Each line below that contains "rowOf" counts once; report the total and nothing more.

╔══

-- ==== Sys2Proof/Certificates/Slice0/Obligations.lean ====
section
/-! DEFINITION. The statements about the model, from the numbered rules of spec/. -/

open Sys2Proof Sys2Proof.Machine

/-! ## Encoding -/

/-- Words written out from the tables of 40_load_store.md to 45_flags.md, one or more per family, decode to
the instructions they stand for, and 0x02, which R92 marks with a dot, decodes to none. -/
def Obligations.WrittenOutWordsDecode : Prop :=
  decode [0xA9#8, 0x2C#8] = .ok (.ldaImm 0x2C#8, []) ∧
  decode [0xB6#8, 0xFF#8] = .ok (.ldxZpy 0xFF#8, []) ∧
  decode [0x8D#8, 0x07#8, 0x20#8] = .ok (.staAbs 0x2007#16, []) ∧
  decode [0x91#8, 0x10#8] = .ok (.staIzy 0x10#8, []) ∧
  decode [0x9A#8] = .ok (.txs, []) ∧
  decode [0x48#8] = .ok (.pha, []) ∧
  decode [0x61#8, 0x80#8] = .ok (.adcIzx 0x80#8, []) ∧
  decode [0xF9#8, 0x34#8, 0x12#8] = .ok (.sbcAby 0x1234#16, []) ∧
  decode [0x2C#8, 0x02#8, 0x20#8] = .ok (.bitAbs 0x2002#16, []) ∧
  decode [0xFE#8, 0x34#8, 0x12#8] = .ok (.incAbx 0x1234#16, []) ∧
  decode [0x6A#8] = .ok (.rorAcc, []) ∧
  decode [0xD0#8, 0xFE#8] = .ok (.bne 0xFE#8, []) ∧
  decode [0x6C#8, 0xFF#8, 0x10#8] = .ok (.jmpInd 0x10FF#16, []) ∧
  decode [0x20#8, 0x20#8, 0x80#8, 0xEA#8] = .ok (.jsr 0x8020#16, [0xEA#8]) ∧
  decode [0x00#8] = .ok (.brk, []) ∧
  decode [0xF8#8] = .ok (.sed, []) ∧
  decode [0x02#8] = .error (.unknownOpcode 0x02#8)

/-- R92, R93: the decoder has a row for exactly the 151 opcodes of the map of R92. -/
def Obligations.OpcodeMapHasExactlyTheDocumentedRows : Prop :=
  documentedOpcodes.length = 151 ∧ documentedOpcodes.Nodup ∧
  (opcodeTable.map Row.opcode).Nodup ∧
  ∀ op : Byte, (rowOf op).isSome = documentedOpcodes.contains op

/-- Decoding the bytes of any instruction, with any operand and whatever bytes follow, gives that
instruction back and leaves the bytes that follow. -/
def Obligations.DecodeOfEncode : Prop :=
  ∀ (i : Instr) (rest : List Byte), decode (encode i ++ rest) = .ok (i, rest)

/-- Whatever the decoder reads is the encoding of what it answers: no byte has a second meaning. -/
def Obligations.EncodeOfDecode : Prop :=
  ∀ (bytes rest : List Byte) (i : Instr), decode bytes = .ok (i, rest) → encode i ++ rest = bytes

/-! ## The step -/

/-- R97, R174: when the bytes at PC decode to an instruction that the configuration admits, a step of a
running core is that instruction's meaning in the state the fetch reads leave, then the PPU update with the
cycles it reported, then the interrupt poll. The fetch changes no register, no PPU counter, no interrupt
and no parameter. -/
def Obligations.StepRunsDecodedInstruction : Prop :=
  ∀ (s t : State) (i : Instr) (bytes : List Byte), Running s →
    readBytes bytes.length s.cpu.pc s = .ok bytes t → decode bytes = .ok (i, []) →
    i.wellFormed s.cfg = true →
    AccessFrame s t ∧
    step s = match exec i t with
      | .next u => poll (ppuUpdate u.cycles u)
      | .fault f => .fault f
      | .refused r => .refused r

╚══
╔══

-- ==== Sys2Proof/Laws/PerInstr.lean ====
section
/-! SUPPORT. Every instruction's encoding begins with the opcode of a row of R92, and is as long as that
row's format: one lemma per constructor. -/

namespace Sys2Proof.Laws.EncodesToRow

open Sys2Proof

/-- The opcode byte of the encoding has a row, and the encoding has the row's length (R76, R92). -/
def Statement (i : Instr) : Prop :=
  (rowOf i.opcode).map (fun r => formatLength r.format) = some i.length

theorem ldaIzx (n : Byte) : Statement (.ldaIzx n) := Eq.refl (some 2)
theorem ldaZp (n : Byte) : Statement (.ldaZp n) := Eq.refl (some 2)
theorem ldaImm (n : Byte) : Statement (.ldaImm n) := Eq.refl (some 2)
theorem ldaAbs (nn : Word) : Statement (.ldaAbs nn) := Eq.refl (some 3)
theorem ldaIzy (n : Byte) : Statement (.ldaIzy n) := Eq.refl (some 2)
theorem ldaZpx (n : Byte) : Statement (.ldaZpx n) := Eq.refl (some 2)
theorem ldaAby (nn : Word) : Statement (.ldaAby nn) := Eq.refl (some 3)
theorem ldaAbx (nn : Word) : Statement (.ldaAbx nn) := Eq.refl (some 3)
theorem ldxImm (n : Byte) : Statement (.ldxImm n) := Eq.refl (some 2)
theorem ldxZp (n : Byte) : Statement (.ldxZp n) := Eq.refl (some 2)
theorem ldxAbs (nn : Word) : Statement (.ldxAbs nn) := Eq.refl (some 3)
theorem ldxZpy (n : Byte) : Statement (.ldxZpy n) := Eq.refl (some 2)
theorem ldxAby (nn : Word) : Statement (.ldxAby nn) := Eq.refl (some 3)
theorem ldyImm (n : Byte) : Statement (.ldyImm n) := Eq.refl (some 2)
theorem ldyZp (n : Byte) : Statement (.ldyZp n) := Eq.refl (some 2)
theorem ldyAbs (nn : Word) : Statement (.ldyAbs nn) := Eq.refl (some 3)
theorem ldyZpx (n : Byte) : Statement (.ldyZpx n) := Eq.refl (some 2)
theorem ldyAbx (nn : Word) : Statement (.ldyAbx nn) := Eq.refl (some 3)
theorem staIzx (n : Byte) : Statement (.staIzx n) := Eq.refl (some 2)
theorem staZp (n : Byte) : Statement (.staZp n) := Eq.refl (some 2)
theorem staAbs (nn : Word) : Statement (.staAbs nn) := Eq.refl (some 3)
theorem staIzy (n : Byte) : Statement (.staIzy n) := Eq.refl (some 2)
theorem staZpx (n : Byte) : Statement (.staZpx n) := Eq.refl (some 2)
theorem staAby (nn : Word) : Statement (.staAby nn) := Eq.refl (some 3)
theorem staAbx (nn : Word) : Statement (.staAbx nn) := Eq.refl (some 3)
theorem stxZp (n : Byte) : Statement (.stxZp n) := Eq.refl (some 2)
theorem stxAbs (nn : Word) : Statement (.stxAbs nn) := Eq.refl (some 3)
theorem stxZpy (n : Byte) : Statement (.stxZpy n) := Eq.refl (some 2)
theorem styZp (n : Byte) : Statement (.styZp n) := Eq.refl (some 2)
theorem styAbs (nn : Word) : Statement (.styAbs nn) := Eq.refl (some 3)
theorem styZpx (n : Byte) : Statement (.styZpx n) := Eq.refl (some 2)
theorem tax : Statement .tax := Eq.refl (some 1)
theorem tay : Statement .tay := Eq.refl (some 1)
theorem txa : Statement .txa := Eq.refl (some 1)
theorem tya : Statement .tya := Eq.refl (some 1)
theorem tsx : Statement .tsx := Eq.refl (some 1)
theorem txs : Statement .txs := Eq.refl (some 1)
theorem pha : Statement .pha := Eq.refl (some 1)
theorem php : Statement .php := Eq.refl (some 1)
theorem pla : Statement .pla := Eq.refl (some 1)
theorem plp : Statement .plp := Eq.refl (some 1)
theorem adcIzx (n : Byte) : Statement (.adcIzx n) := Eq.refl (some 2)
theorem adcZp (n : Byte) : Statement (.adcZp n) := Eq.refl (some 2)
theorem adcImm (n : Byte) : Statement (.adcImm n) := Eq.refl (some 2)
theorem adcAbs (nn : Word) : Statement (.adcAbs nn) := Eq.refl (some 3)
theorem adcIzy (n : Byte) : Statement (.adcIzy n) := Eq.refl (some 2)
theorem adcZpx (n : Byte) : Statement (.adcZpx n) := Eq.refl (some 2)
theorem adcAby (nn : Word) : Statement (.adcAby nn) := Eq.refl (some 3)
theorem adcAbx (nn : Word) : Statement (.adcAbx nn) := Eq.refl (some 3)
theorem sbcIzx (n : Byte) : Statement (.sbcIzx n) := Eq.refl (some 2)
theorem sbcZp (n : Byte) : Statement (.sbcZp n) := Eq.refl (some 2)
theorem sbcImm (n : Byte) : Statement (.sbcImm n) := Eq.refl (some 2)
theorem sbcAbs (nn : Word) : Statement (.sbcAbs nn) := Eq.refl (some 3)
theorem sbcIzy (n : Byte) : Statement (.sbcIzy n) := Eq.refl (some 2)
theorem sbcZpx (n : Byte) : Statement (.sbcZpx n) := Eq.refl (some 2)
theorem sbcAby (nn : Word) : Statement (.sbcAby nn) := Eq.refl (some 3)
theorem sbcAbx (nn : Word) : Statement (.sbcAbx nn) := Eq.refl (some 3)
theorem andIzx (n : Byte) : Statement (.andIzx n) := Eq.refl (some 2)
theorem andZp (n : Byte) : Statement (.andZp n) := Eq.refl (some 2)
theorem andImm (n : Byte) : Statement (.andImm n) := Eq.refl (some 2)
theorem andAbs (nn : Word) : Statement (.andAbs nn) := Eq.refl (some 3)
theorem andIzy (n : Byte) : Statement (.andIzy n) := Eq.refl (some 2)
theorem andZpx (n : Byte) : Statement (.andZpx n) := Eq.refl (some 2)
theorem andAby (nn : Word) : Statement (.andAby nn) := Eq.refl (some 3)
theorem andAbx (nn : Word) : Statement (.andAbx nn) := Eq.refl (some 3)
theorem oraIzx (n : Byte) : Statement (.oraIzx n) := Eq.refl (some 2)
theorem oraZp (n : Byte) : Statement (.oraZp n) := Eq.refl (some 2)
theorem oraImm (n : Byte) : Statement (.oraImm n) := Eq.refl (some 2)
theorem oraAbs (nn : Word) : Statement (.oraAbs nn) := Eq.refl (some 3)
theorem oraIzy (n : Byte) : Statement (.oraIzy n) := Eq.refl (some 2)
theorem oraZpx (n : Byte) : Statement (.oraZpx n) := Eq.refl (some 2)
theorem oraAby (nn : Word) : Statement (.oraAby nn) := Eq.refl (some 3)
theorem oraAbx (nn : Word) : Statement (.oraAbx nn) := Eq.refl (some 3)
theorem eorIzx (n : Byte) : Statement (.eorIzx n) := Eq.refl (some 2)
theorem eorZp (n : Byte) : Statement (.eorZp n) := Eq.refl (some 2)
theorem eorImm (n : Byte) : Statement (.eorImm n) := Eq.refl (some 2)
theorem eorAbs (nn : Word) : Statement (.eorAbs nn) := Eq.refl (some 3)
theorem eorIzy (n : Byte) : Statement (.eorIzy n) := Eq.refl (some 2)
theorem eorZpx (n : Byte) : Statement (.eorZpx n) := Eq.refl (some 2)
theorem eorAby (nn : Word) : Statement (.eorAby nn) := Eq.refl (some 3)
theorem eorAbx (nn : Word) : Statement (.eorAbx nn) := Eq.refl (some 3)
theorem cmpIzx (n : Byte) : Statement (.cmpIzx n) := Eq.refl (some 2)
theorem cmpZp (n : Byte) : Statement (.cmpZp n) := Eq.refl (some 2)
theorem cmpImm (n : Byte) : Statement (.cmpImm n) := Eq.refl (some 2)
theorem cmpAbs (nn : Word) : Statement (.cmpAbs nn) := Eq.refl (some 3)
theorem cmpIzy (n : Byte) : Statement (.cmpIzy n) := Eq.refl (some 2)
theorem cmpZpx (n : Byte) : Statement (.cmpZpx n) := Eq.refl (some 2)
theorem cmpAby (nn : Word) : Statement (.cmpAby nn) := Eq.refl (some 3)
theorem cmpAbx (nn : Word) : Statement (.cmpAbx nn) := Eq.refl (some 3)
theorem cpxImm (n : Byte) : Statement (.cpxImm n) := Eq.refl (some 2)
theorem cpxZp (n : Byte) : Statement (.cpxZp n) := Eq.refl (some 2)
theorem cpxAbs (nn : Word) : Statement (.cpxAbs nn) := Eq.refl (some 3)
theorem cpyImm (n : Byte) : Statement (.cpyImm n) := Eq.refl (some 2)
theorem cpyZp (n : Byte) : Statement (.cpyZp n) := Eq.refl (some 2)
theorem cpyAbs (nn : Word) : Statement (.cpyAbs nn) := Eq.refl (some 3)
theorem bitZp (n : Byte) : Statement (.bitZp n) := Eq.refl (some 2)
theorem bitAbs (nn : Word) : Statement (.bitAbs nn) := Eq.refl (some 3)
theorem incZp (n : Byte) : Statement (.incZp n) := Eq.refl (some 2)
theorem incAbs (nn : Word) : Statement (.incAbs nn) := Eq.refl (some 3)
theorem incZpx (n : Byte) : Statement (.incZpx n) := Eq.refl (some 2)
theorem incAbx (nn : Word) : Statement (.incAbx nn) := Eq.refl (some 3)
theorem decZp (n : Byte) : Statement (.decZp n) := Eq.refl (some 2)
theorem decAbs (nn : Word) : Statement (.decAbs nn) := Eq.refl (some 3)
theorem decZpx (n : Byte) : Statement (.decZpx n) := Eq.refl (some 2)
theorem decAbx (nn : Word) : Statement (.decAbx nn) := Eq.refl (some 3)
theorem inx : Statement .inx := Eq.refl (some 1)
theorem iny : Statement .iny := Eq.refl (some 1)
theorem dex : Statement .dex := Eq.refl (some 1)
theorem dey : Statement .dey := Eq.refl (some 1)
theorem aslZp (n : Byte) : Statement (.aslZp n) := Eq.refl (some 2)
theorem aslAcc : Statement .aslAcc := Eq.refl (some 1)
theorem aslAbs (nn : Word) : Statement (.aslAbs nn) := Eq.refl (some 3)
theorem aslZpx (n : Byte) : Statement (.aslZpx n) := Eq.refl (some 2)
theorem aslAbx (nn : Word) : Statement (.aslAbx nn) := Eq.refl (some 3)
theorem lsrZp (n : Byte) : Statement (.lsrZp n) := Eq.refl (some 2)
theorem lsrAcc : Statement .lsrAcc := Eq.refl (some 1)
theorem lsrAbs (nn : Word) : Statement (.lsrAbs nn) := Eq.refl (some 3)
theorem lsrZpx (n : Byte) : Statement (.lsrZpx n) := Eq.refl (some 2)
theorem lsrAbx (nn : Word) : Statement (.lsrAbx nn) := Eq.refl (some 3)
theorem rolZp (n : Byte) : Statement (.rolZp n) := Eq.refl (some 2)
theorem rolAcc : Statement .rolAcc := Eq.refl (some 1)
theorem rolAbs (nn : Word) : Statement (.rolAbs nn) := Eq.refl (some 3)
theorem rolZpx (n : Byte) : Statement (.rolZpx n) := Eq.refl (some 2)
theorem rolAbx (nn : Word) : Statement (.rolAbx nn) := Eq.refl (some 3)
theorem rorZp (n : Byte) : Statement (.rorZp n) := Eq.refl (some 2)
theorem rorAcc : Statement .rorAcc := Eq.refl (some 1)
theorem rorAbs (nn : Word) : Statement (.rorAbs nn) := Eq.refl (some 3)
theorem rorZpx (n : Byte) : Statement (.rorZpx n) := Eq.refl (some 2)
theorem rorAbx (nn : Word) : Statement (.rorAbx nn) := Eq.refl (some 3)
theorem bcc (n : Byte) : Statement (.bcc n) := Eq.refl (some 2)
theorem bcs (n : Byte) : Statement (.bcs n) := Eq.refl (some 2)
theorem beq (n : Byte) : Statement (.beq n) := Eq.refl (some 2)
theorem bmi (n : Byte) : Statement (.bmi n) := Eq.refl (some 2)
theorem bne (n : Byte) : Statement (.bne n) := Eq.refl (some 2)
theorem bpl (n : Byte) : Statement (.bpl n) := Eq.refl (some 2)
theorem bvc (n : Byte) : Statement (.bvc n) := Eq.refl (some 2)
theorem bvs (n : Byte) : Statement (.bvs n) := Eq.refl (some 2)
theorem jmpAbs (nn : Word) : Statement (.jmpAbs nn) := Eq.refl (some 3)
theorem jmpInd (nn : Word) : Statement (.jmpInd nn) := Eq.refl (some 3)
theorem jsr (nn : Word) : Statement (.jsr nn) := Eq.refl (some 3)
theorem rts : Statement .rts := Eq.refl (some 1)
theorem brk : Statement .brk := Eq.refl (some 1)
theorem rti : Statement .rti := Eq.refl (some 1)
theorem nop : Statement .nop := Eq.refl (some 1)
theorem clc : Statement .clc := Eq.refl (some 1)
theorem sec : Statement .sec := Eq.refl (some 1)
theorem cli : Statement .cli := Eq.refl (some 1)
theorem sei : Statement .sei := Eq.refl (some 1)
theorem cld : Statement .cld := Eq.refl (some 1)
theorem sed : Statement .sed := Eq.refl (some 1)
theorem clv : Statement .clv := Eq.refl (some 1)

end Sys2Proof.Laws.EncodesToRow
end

╚══

**SOLUTION TO THIS EXERCISE**
2